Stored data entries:
-- ==== Sys2Proof/Machine/Profiles.lean ====
section
/-! DEFINITION. Machine/Profiles.lean: the profile controller: transitions and settling (R113 to R115), wake events (R103, R104), and
its requests (R106 to R112). -/

namespace Sys2Proof.Machine

/-! ### Transitions (R113 to R115) -/

/-- Transition causes (R113). -/
inductive TransitionCause where
  | request | wake | resume | action
deriving DecidableEq, Repr

def transitionCode : TransitionCause → Nat
  | .request => 1 | .wake => 2 | .resume => 3 | .action => 4

/-- The settling record after a transition begins: a new run (R114), or a run superseded, its count staying at 65,535 once
there (R102, R115). -/
def nextSettling (old : Option Settling) (top : Fin 6) (tick : Tick) : Settling :=
  match old with
  | none => ⟨top, tick, 1⟩
  | some g => ⟨top, g.since, min 65535 (g.transitions + 1)⟩

/-- The PROFILE ENTERED notice (R113, R173). -/
def enteredPosting (before : Fin 6) (cause : TransitionCause) (k : Stack) : Posting :=
  ⟨.profileEntered, BitVec.ofNat 8 k.top.val, b1 before.val ++ b1 (transitionCode cause) ++ b1 k.depth⟩

/-- A transition begins: notice, settling record, and every block evaluates afresh (R113). `s0` is the state before the
change of stack or record, `s` the state with it. -/
def beginTransition (cause : TransitionCause) (s0 s : State) : State :=
  reevaluate .ordinary s0
    { s.post (enteredPosting s0.stack.top cause s.stack) with
      settling := some (nextSettling s.settling s.stack.top s.tick) }

/-- The stack with its top entry replaced (R106). -/
def Stack.replaceTop (k : Stack) (p : Fin 6) : Stack := { k with top := p }
/-- The stack with one entry more (R104). -/
def Stack.push (k : Stack) (p : Fin 6) : Stack := ⟨k.below ++ [k.top], p⟩

/-- The stack changed; a transition begins if the active profile is another (R106, R107). -/
def changeStack (cause : TransitionCause) (k : Stack) (s : State) : State :=
  if k.top = s.stack.top then { s with stack := k } else beginTransition cause s { s with stack := k }

/-! ### Wake events (R103, R104) -/

inductive WakeCause where
  | line (l : Fin 8)
  | pin
  | action (number : Byte)
deriving DecidableEq, Repr

inductive WakeResult where
  | none | same | stackFull | pushed
deriving DecidableEq, Repr

def wakeResultCode : WakeResult → Nat
  | .none => 0 | .same => 1 | .stackFull => 2 | .pushed => 3

/-- The active profile accepts the cause (R103). -/
def accepts (p : ProfileRec) : WakeCause → Bool
  | .line l => p.wakeMask.getLsbD l.val
  | .pin => p.wakeMask.getLsbD 8
  | .action _ => true

/-- The tests of R104 in their order. -/
def wakeResult (s : State) : WakeResult :=
  match s.active.wakeProfile with
  | none => .none
  | some w =>
    if w = s.stack.top then .same
    else if s.stack.depth ≥ Config.stackRoom then .stackFull
    else .pushed

/-- The stack after a wake event. -/
def wakeStack (s : State) : Stack :=
  match wakeResult s, s.active.wakeProfile with
  | .pushed, some w => s.stack.push w
  | _, _ => s.stack

/-- Subject and first detail of a WAKE notice (R173). -/
def wakeSubject : WakeCause → Nat × Byte
  | .line l => (l.val, 0#8)
  | .pin => (8, 0#8)
  | .action n => (9, n)

/-- The WAKE notice (R104, R173). -/
def wakePosting (c : WakeCause) (s : State) : Posting :=
  ⟨.wake, BitVec.ofNat 8 (wakeSubject c).1,
    [(wakeSubject c).2] ++ b1 s.stack.top.val ++ b1 (profileCode s.active.wakeProfile) ++ b1 (wakeResultCode (wakeResult s))
    ++ b1 (wakeStack s).depth⟩

/-- A wake event is taken: the notice, then the push with its transition (R104). -/
def wakeEvent (c : WakeCause) (s : State) : State := changeStack .wake (wakeStack s) (s.post (wakePosting c s))

/-- A wake cause is offered (R103). -/
def offerWake (c : WakeCause) (s : State) : State := if accepts s.active c then wakeEvent c s else s

/-! ### Requests on the stack (R106 to R109) -/

/-- PROFILE ENTER of a valid profile (R106, R117). -/
def enterProfile (cause : TransitionCause) (p : Fin 6) (s : State) : Done :=
  .ok (changeStack cause (s.stack.replaceTop p) s) []

def performProfileEnter (profile : Byte) (s : State) : Done :=
  match profileOfCode profile with
  | none => .refuse s .noSuch
  | some p => enterProfile .request p s

/-- The stack without its top entry, if another stands below (R107). -/
def Stack.pop (k : Stack) : Option Stack :=
  match k.below.getLast? with
  | none => none
  | some p => some ⟨k.below.dropLast, p⟩

/-- RESUME (R107, R117). -/
def resumeProfile (cause : TransitionCause) (s : State) : Done :=
  match s.stack.pop with
  | none => .refuse s .stackBottom
  | some k => .ok (changeStack cause k s) (b1 k.depth ++ b1 k.top.val)

def performResume (s : State) : Done := resumeProfile .resume s

/-- RESUME TARGET (R108). -/
def performResumeTarget (profile : Byte) (s : State) : Done :=
  match profileOfCode profile with
  | none => .refuse s .noSuch
  | some p =>
    if s.stack.below.isEmpty then .refuse s .stackBottom
    else .ok { s with stack := { s.stack with below := s.stack.below.dropLast ++ [p] } } []

/-- The six entry bytes, 0xFF beyond the depth. -/
def stackBytes (k : Stack) : List Byte :=
  (k.entries.map (fun p => BitVec.ofNat 8 p.val) ++ List.replicate 6 0xFF#8).take 6

/-- The settling fields of STACK QUERY (R109, section 11.4). -/
def settlingBytes (s : State) : List Byte :=
  match s.settling with
  | none => [0#8, 0xFF#8] ++ b4 0#32 ++ n2 0 ++ b1 0
  | some g => [1#8] ++ b1 g.profile.val ++ b4 g.since ++ n2 g.transitions
      ++ b1 (s.clk.outs.toList.filter OutRec.moving).length

def performStackQuery (s : State) : Done :=
  .ok s (b1 s.stack.depth ++ stackBytes s.stack ++ b1 s.stack.top.val ++ settlingBytes s)

/-! ### Requests on records (R110 to R112) -/

def allPolicies (b : Bank8 Byte) : Option (Bank8 Policy) :=
  match policyOfCode b.e0, policyOfCode b.e1, policyOfCode b.e2, policyOfCode b.e3, policyOfCode b.e4, policyOfCode b.e5,
    policyOfCode b.e6, policyOfCode b.e7 with
  | some p0, some p1, some p2, some p3, some p4, some p5, some p6, some p7 => some ⟨p0, p1, p2, p3, p4, p5, p6, p7⟩
  | _, _, _, _, _, _, _, _ => none

/-- A wake profile: P0 to P5 or NONE; the outer `none` is neither. -/
def wakeProfileOfCode (b : Byte) : Option (Option (Fin 6)) :=
  if b = 0xFF#8 then some none else (profileOfCode b).map some

/-- Check 2 of R110: the record, if every field is in its set. -/
def profileOfReq (r : ProfileSetReq) : Option ProfileRec :=
  match allPolicies r.policy, srcSetOfCode r.permitted, srcSetOfCode r.honour, wakeMaskOfCode r.wakeMask,
    wakeProfileOfCode r.wakeProfile with
  | some ps, some pm, some hn, some wm, some wp => some ⟨ps, pm, hn, wm, wp⟩
  | _, _, _, _, _ => none

def performProfileSet (r : ProfileSetReq) (s : State) : Done :=
  match profileOfCode r.profile with
  | none => .refuse s .noSuch
  | some p =>
    match profileOfReq r with
    | none => .refuse s .badValue
    | some q =>
      let s' := { s with profiles := s.profiles.set p q }
      .ok (if p = s.stack.top then beginTransition .request s s' else s') []

/-- The stack positions at which a profile stands, bottom first from 0 (R112). -/
def positionsOf (k : Stack) (p : Fin 6) : List Nat :=
  (List.zip (List.range k.depth) k.entries).filterMap fun x => if x.2 = p then some x.1 else none

def performProfileQuery (profile : Byte) (s : State) : Done :=
  match profileOfCode profile with
  | none => .refuse s .noSuch
  | some p =>
    .ok s (profileBytes p (s.profiles.get p) ++ [flag (decide (p = s.stack.top))] ++ b1 (positionsOf s.stack p).length
      ++ (positionsOf s.stack p).map (BitVec.ofNat 8))

/-! ### Meanings -/

def execProfileSet (tag : Byte) (r : ProfileSetReq) (s : State) : Host.Outcome State Fault Refusal :=
  .next (takeFrame tag 0x38#8 (performProfileSet r) s)
def execProfileQuery (tag profile : Byte) (s : State) : Host.Outcome State Fault Refusal :=
  .next (takeFrame tag 0x39#8 (performProfileQuery profile) s)
def execProfileEnter (tag profile : Byte) (s : State) : Host.Outcome State Fault Refusal :=
  .next (takeFrame tag 0x3A#8 (performProfileEnter profile) s)
def execResume (tag : Byte) (s : State) : Host.Outcome State Fault Refusal := .next (takeFrame tag 0x3B#8 performResume s)
def execResumeTarget (tag profile : Byte) (s : State) : Host.Outcome State Fault Refusal :=
  .next (takeFrame tag 0x3C#8 (performResumeTarget profile) s)
def execStackQuery (tag : Byte) (s : State) : Host.Outcome State Fault Refusal :=
  .next (takeFrame tag 0x3D#8 performStackQuery s)
/-- WAKE_PIN_EDGE, a rising edge on WAKE (R103). -/
def execWakePinEdge (s : State) : Host.Outcome State Fault Refusal := .next (whileRunning (offerWake .pin) s)

end Sys2Proof.Machine
end

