-- ==== Sys2Proof/Machine/Survey.lean ====
section
/-! DEFINITION. Machine/Survey.lean: the rate monitor: surveys, results, consensus, counting and verdicts (R23 to R31), and its
requests (R35, R36). -/

namespace Sys2Proof.Machine

/-! ### Beginning a survey (R23, R24) -/

/-- A record at the beginning of a survey: counter from 0, mark from the state, expected count fixed. -/
def OscMonitor.begin (m : OscMonitor) (st : OscState) (hz period : Nat) : OscMonitor :=
  { m with edges := 0#32, mark := monitored st, expected := expectedCount hz period }

/-- A survey begins (R23, R24). -/
def beginSurvey (tick : Tick) (k : Clocks) : Clocks :=
  { k with mon := { k.mon with
      surveyStart := tick
      osc := k.mon.osc.mapIdx fun o m => m.begin (k.src.osc.get o).state (nominal k.src (.osc o)) k.mon.settings.period } }

/-! ### Results (R25) and directions (R26) -/

/-- R25, the tests in their order. -/
def surveyResult (count expected tol : Nat) : SurveyResult :=
  if count * 8 < expected then .stopped
  else if count * 1000 < expected * (1000 - tol) then .slow
  else if count * 1000 > expected * (1000 + tol) then .fast
  else .good

inductive Direction where
  | fast | slow | within
deriving DecidableEq, Repr

/-- The direction of a witness against the consensus threshold (R26). -/
def direction (count expected thr : Nat) (res : SurveyResult) : Direction :=
  if count * 1000 > expected * (1000 + thr) then .fast
  else if decide (res = .stopped) || decide (count * 1000 < expected * (1000 - thr)) then .slow
  else .within

/-- RCO's consensus result, NONE with fewer than two witnesses (R27). -/
def consensus (ds : List Direction) : SurveyResult :=
  if ds.length < 2 then .none
  else if ds.all fun d => decide (d = .fast) then .slow
  else if ds.all fun d => decide (d = .slow) then .fast
  else .good

/-! ### Counting (R29, R30, R31) -/

inductive Verdict where
  | verified | degraded | recovered | failed (k : FaultKind)
deriving DecidableEq, Repr

/-- The kind of a FAILED verdict is the result of the survey that completed it (R25). -/
def resultKindOf : SurveyResult → FaultKind
  | .slow => .slow
  | .fast => .fast
  | _ => .stopped

/-- Good, bad and verify counts with the verdict they give. -/
structure Counted where
  good : Nat
  bad : Nat
  verify : Nat
  verdict : Option Verdict
deriving DecidableEq, Repr

/-- R29: a source in VERIFYING. -/
def countVerifying (j : JudgeSettings) (m : OscMonitor) (res : SurveyResult) : Counted :=
  let n := m.verify + 1
  if res = .good then
    if m.good + 1 ≥ j.k then ⟨0, 0, 0, some .verified⟩
    else ⟨m.good + 1, 0, n, if n ≥ Config.verifyLimit then some (.failed .unstable) else none⟩
  else
    ⟨0, m.bad + 1, n,
      if m.bad + 1 ≥ j.f then some (.failed (resultKindOf res))
      else if n ≥ Config.verifyLimit then some (.failed .unstable) else none⟩

/-- R30: a source in RUNNING. -/
def countRunning (j : JudgeSettings) (m : OscMonitor) (res : SurveyResult) : Counted :=
  if res = .good then ⟨m.good, m.bad, m.verify, none⟩
  else ⟨0, 1, m.verify, some (if j.f ≤ 1 then .failed (resultKindOf res) else .degraded)⟩

/-- R30: a source in SUSPECT. -/
def countSuspect (j : JudgeSettings) (m : OscMonitor) (res : SurveyResult) : Counted :=
  if res = .good then
    if m.good + 1 ≥ j.k then ⟨0, 0, m.verify, some .recovered⟩ else ⟨m.good + 1, m.bad, m.verify, none⟩
  else ⟨0, m.bad + 1, m.verify, if m.bad + 1 ≥ j.f then some (.failed (resultKindOf res)) else none⟩

/-- A JUDGED source counted by its state; one that has left the monitored states is not counted (R30). -/
def countOsc (j : JudgeSettings) (st : OscState) (m : OscMonitor) (res : SurveyResult) : Counted :=
  match st with
  | .verifying => countVerifying j m res
  | .running => countRunning j m res
  | .suspect => countSuspect j m res
  | _ => ⟨m.good, m.bad, m.verify, none⟩

/-- What RCO's consensus result does: counts, and RCO's new state when a verdict moves it (R13, R31). -/
structure RcoCounted where
  good : Nat
  bad : Nat
  move : Option RcoState
deriving DecidableEq, Repr

/-- R31. Both counts are 0 after a change of state, but for the entry into SUSPECT: bad 1, good 0. -/
def countRco (j : JudgeSettings) (st : RcoState) (good bad : Nat) (res : SurveyResult) : RcoCounted :=
  match st, decide (res = .good) with
  | .unchecked, true => if good + 1 ≥ j.k then ⟨0, 0, some .running⟩ else ⟨good + 1, 0, none⟩
  | .unchecked, false => if bad + 1 ≥ j.f then ⟨0, 0, some .faulted⟩ else ⟨0, bad + 1, none⟩
  | .running, true => ⟨good, bad, none⟩
  | .running, false => if j.f ≤ 1 then ⟨0, 0, some .faulted⟩ else ⟨0, 1, some .suspect⟩
  | .suspect, true => if good + 1 ≥ j.k then ⟨0, 0, some .running⟩ else ⟨good + 1, bad, none⟩
  | .suspect, false => if bad + 1 ≥ j.f then ⟨0, 0, some .faulted⟩ else ⟨0, bad + 1, none⟩
  | .faulted, true => if good + 1 ≥ j.k then ⟨0, 0, some .running⟩ else ⟨good + 1, bad, none⟩
  | .faulted, false => ⟨0, bad, none⟩

/-! ### The completion of a survey, in the order of R30 -/

/-- One source's capture: the count and its result (R23, R25). -/
structure Captured where
  count : Word
  result : SurveyResult
deriving DecidableEq, Repr

/-- Step 1: the counts of the sources with the mark, with their results; `edges` is what the counters have counted since
they were last read (R23; log 5). -/
def captures (k : Clocks) (edges : BankOsc Word) : BankOsc (Option Captured) :=
  k.mon.osc.mapIdx fun o m =>
    if m.mark then
      let count := m.edges + edges.get o
      some ⟨count, surveyResult count.toNat m.expected (k.mon.settings.osc.get o).band⟩
    else none

/-- Step 2: the directions of the witnesses (R26). -/
def witnessDirections (k : Clocks) (caps : BankOsc (Option Captured)) : List Direction :=
  ([.xa, .xb, .ref] : List Osc).filterMap fun o =>
    match caps.get o with
    | some c => if feeds k.src (.osc o)
        then some (direction c.count.toNat (k.mon.osc.get o).expected k.mon.settings.rco.band c.result) else none
    | none => none

/-- RCO's record in a new state (R13): fault kind DISAGREE in FAULTED, running-since tick in RUNNING. -/
def RcoRec.moved (r : RcoRec) (st : RcoState) (tick : Tick) : RcoRec where
  state := st
  fault := if st = .faulted then some .disagree else r.fault
  runningSince := if st = .running then some tick else none

/-- RCO changes state: counts, notice, refused sets on entry into RUNNING (R53), SYN's input on entry into FAULTED (R7), and
the outputs and demand that follow. -/
def moveRco (e : Env) (st : RcoState) (good bad : Nat) (v : Ev) : Ev :=
  let v := v.changeRco (v.clk.src.rco.moved st e.tick) good bad
  let v := if st = .running then v.unrefuse .rco else v
  settle e (if st = .faulted then loseInput e .rco v else v)

def Ev.setRcoMonitor (v : Ev) (m : RcoMonitor) : Ev :=
  { v with clk := { v.clk with mon := { v.clk.mon with rco := m } } }

/-- Step 3: RCO judged, its verdict or the loss of witnesses delivered (R27, R31). The consensus result is recorded in either case, the
survey number `n` only where RCO is judged (R22). -/
def judgeRco (e : Env) (n : Word) (ds : List Direction) (v : Ev) : Ev :=
  let m := v.clk.mon.rco
  let st := v.clk.src.rco.state
  if ds.length < 2 then
    let v := v.setRcoMonitor ⟨0, 0, consensus ds, m.lastSurvey, ds.length⟩
    if decide (st = .running) || decide (st = .suspect) then moveRco e .unchecked 0 0 v else v
  else
    let res := consensus ds
    let t := countRco v.clk.mon.settings.rco st m.good m.bad res
    let v := v.setRcoMonitor ⟨t.good, t.bad, res, some n, ds.length⟩
    match t.move with
    | some st' => moveRco e st' t.good (if st' = .suspect then 1 else 0) v
    | none => v

/-- The survey is a bad RCO survey (R27). -/
def badRcoSurvey (ds : List Direction) : Bool :=
  match consensus ds with
  | .slow => true
  | .fast => true
  | _ => false

/-- Step 4: the disposition of every captured source, from RCO's state after its judgement (R28). -/
def disposition (ds : List Direction) (rco : RcoState) : Disposition :=
  if badRcoSurvey ds then .excused
  else match rco with
    | .suspect => .suspended
    | .faulted => .suspended
    | _ => .judged

/-- Steps 4 and 5 for one source: the record of its capture, and its counts if it is JUDGED (R28 to R30). A source that step 3 has taken
out of the monitored states is recorded all the same, and not counted: the model's choice, log 16. -/
def recordOsc (n : Word) (d : Disposition) (k : Clocks) (o : Osc) (c : Option Captured) : OscMonitor × Option Verdict :=
  let m := k.mon.osc.get o
  match c with
  | none => (m, none)
  | some c =>
    let m' := { m with last := some ⟨c.count, n, d⟩, lastResult := c.result }
    if d = .judged then
      let t := countOsc (k.mon.settings.osc.get o) (k.src.osc.get o).state m c.result
      ({ m' with good := t.good, bad := t.bad, verify := t.verify }, t.verdict)
    else (m', none)

/-- The verdict of step 6 delivered (R8); discarded when the source has left the states it is for (R30). -/
def deliver (e : Env) (v : Ev) (x : Osc × Option Verdict) : Ev :=
  match x.2, (v.osc x.1).state with
  | some .verified, .verifying => settle e (enterRunning e x.1 v)
  | some .degraded, .running => settle e (enterSuspect x.1 v)
  | some .recovered, .suspect => settle e (enterRunning e x.1 v)
  | some (.failed f), .verifying => settle e (fault e x.1 f v)
  | some (.failed f), .running => settle e (fault e x.1 f v)
  | some (.failed f), .suspect => settle e (fault e x.1 f v)
  | _, _ => v

/-- Steps 4 to 6 of R30. -/
def judgeOscs (e : Env) (n : Word) (ds : List Direction) (caps : BankOsc (Option Captured)) (v : Ev) : Ev :=
  let d := disposition ds v.clk.src.rco.state
  let recs := BankOsc.ofFn fun o => recordOsc n d v.clk o (caps.get o)
  let v := { v with clk := { v.clk with mon := { v.clk.mon with osc := recs.mapIdx fun _ x => x.1 } } }
  (oscsSynFirst.map fun o => (o, (recs.get o).2)).foldl (deliver e) v

/-- R30, then the next survey begins in the same event (R23). -/
def completeSurvey (edges : BankOsc Word) (e : Env) (v : Ev) : Ev :=
  let n := v.clk.mon.surveyNumber + 1#32
  let caps := captures v.clk edges
  let ds := witnessDirections v.clk caps
  let v := { v with clk := { v.clk with mon := { v.clk.mon with surveyNumber := n } } }
  let v := judgeOscs e n ds caps (judgeRco e n ds v)
  let v := settle e v
  { v with clk := beginSurvey e.tick v.clk }

/-! ### Requests -/

def judgeOfRaw (r : RawJudge) : JudgeSettings := ⟨r.band.toNat, r.k.toNat, r.f.toNat⟩
/-- The settings a MONITOR SET gives. -/
def monitorOfReq (r : MonitorSetReq) : MonitorSettings where
  period := r.period.toNat
  osc := r.osc.mapIdx fun _ j => judgeOfRaw j
  rco := judgeOfRaw r.rco

/-- K and F lie in 1 to 8, the band in its own range (R22). -/
def JudgeSettings.within (j : JudgeSettings) (lo hi : Nat) : Bool := inRange lo hi j.band && inRange 1 8 j.k && inRange 1 8 j.f

/-- R22. -/
def MonitorSettings.inRanges (m : MonitorSettings) : Bool :=
  inRange 2 1000 m.period && (m.osc.toList.all fun j => j.within 5 250) && m.rco.within 10 100

/-- Every source has an expected count of at least 64 at the period (R24). -/
def periodFits (c : Sources) (period : Nat) : Bool :=
  oscs.all fun o => decide (Config.minExpected ≤ expectedCount (nominal c (.osc o)) period)

/-- New settings in force; a changed period abandons the survey in progress and begins a new one (R34, R35, R38). -/
def Clocks.withMonitor (k : Clocks) (tick : Tick) (m : MonitorSettings) : Clocks :=
  let k' := { k with mon := { k.mon with settings := m } }
  if m.period = k.mon.settings.period then k' else beginSurvey tick k'

def performMonitorSet (r : MonitorSetReq) (s : State) : Done :=
  let m := monitorOfReq r
  if !m.inRanges || !periodFits s.clk.src m.period then .refuse s .badValue
  else .ok { s with clk := s.clk.withMonitor s.tick m } []

/-- MONITOR RESULT of a source. -/
def monitorResultBytes (s : State) (o : Osc) : List Byte :=
  let m := s.clk.mon.osc.get o
  b1 (oscStateCode (s.osc o).state) ++ [flag m.mark ||| (flag m.last.isSome <<< 1)] ++ n4 m.expected
  ++ b1 m.good ++ b1 m.bad ++ b1 m.verify ++ opt4 (m.last.map Capture.count) ++ b1 (resultCode m.lastResult)
  ++ opt4 (m.last.map Capture.survey) ++ b1 (match m.last with | some c => dispositionCode c.disposition | none => 0)

/-- RCO RESULT. -/
def rcoResultBytes (s : State) : List Byte :=
  let m := s.clk.mon.rco
  b1 (rcoStateCode s.clk.src.rco.state) ++ b1 m.good ++ b1 m.bad ++ b1 (resultCode m.lastResult)
  ++ [flag m.lastSurvey.isSome] ++ opt4 m.lastSurvey ++ b1 m.witnesses

/-- R36; the ticks elapsed are those counted since the survey began (log 18). -/
def monitorQueryBytes (s : State) : List Byte :=
  b4 s.clk.mon.surveyNumber ++ n2 s.clk.mon.settings.period ++ n2 (s.tick - s.clk.mon.surveyStart).toNat
  ++ (oscs.flatMap (monitorResultBytes s)) ++ rcoResultBytes s ++ monitorBytes s.clk.mon.settings

def performMonitorQuery (s : State) : Done := .ok s (monitorQueryBytes s)

/-! ### Meanings -/

def execMonitorSet (tag : Byte) (r : MonitorSetReq) (s : State) : Host.Outcome State Fault Refusal :=
  .next (takeFrame tag 0x18#8 (performMonitorSet r) s)
def execMonitorQuery (tag : Byte) (s : State) : Host.Outcome State Fault Refusal :=
  .next (takeFrame tag 0x19#8 performMonitorQuery s)
/-- SURVEY_COMPLETION (R30). -/
def execSurveyCompletion (xa xb ref syn : Word) (s : State) : Host.Outcome State Fault Refusal :=
  .next (whileRunning (fun s => runEvent .ordinary s s (completeSurvey ⟨xa, xb, ref, syn⟩)) s)

end Sys2Proof.Machine
end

▸ About this task
Above are the entries. Output exactly the lines beginning with the line that has "the outputs and demand that follow. -/" and ending with the line that has "out of the monitored".

▸ Expected answer
the outputs and demand that follow. -/
def moveRco (e : Env) (st : RcoState) (good bad : Nat) (v : Ev) : Ev :=
  let v := v.changeRco (v.clk.src.rco.moved st e.tick) good bad
  let v := if st = .running then v.unrefuse .rco else v
  settle e (if st = .faulted then loseInput e .rco v else v)

def Ev.setRcoMonitor (v : Ev) (m : RcoMonitor) : Ev :=
  { v with clk := { v.clk with mon := { v.clk.mon with rco := m } } }

/-- Step 3: RCO judged, its verdict or the loss of witnesses delivered (R27, R31). The consensus result is recorded in either case, the
survey number `n` only where RCO is judged (R22). -/
def judgeRco (e : Env) (n : Word) (ds : List Direction) (v : Ev) : Ev :=
  let m := v.clk.mon.rco
  let st := v.clk.src.rco.state
  if ds.length < 2 then
    let v := v.setRcoMonitor ⟨0, 0, consensus ds, m.lastSurvey, ds.length⟩
    if decide (st = .running) || decide (st = .suspect) then moveRco e .unchecked 0 0 v else v
  else
    let res := consensus ds
    let t := countRco v.clk.mon.settings.rco st m.good m.bad res
    let v := v.setRcoMonitor ⟨t.good, t.bad, res, some n, ds.length⟩
    match t.move with
    | some st' => moveRco e st' t.good (if st' = .suspect then 1 else 0) v
    | none => v

/-- The survey is a bad RCO survey (R27). -/
def badRcoSurvey (ds : List Direction) : Bool :=
  match consensus ds with
  | .slow => true
  | .fast => true
  | _ => false

/-- Step 4: the disposition of every captured source, from RCO's state after its judgement (R28). -/
def disposition (ds : List Direction) (rco : RcoState) : Disposition :=
  if badRcoSurvey ds then .excused
  else match rco with
    | .suspect => .suspended
    | .faulted => .suspended
    | _ => .judged

/-- Steps 4 and 5 for one source: the record of its capture, and its counts if it is JUDGED (R28 to R30). A source that step 3 has taken
out of the monitored states is recorded all the same, and not counted: the model's choice, log 16. -/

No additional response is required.